WHAT TO PRODUCE:
Go through the listing beneath and show each line containing the string "releaseHeld".

DATA TO USE:
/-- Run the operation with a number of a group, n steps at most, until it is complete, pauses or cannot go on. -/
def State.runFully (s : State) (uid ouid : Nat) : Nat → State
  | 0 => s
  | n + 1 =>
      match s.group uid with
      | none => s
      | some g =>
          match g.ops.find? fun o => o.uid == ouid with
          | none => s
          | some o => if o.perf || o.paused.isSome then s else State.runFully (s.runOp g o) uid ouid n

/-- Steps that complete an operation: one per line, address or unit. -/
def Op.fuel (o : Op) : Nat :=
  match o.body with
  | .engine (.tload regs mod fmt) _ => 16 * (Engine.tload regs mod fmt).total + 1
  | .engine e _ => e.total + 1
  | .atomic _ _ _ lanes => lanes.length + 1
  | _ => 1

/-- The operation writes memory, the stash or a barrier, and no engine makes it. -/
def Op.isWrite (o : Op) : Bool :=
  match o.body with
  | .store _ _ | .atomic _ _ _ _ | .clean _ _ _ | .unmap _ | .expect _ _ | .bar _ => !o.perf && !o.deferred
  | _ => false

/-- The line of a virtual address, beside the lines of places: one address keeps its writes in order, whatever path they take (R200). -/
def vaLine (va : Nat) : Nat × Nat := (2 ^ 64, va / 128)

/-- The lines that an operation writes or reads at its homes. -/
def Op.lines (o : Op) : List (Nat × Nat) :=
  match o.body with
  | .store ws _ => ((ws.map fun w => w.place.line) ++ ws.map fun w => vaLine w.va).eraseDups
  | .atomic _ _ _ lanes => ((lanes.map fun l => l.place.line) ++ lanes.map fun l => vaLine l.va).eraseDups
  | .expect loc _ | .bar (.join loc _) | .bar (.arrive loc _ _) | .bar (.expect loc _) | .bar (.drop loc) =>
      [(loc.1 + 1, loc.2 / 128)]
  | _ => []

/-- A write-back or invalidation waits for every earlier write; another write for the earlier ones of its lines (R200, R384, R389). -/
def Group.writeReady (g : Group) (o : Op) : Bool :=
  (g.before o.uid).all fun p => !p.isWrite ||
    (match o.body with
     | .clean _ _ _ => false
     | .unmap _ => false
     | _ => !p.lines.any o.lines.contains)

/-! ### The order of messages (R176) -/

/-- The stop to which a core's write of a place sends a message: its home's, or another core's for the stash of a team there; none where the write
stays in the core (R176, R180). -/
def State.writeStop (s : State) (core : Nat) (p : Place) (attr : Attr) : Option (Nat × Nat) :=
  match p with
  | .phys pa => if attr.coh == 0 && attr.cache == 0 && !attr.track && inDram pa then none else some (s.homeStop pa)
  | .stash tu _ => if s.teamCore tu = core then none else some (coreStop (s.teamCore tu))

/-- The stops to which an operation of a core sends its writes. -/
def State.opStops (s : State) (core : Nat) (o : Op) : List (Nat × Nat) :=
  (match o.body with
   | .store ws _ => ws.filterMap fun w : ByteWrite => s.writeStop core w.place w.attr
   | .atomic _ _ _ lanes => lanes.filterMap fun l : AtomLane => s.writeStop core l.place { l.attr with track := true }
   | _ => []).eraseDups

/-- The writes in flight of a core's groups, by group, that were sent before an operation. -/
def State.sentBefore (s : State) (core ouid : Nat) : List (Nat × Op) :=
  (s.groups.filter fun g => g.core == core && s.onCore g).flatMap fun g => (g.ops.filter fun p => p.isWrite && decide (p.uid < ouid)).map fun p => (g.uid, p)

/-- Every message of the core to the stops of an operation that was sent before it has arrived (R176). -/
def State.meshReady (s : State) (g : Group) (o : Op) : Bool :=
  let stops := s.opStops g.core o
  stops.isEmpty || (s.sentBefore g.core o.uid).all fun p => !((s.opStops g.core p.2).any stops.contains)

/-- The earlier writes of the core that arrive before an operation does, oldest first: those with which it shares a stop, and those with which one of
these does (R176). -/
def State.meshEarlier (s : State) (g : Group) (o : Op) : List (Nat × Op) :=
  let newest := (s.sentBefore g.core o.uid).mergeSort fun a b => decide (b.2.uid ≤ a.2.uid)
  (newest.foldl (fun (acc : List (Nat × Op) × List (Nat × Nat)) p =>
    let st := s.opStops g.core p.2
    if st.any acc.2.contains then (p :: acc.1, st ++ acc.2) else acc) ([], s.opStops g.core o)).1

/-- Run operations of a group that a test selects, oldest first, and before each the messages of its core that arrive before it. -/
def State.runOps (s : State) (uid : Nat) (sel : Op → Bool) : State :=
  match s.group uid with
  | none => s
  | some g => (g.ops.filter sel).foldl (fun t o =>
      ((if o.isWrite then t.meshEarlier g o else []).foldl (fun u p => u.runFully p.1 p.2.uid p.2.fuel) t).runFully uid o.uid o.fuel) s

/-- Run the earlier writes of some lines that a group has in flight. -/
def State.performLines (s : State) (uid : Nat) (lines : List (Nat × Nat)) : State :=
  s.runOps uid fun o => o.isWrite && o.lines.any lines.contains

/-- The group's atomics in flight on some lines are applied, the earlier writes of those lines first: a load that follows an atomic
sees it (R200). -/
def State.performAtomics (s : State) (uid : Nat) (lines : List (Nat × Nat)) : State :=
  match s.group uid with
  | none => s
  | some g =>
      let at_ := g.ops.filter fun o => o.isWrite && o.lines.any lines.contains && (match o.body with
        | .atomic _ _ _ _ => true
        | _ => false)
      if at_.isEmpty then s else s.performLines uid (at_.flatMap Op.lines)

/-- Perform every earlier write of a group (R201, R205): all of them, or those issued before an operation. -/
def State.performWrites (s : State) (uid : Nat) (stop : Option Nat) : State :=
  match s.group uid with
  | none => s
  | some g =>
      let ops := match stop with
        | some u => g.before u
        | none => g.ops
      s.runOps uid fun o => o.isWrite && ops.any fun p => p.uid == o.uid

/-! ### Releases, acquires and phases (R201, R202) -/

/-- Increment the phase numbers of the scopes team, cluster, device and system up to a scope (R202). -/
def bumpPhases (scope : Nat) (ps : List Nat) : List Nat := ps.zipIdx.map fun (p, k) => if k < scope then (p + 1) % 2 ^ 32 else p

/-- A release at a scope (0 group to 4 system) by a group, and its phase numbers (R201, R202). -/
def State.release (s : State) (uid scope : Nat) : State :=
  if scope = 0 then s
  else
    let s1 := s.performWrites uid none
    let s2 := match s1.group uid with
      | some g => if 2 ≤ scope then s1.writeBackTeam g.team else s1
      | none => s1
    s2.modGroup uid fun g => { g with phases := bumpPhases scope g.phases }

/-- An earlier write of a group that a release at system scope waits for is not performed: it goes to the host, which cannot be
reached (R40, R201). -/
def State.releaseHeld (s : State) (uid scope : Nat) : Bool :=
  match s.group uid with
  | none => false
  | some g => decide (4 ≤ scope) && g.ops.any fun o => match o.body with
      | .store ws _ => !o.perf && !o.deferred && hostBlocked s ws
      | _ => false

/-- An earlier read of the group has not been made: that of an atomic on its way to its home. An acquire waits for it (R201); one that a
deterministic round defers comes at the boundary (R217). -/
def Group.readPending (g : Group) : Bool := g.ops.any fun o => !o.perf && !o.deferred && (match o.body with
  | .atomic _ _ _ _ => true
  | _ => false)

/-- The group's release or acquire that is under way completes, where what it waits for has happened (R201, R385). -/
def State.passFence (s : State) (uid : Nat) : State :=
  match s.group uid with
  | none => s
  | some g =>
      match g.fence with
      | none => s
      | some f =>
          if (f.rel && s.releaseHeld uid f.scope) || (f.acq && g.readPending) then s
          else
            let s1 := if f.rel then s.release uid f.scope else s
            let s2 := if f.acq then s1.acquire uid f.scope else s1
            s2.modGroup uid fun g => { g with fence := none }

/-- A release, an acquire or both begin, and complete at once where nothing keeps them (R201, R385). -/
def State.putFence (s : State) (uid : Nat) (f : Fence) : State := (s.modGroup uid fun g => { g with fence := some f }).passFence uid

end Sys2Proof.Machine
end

EXERCISE RESULT:
def State.releaseHeld (s : State) (uid scope : Nat) : Bool :=
          if (f.rel && s.releaseHeld uid f.scope) || (f.acq && g.readPending) then s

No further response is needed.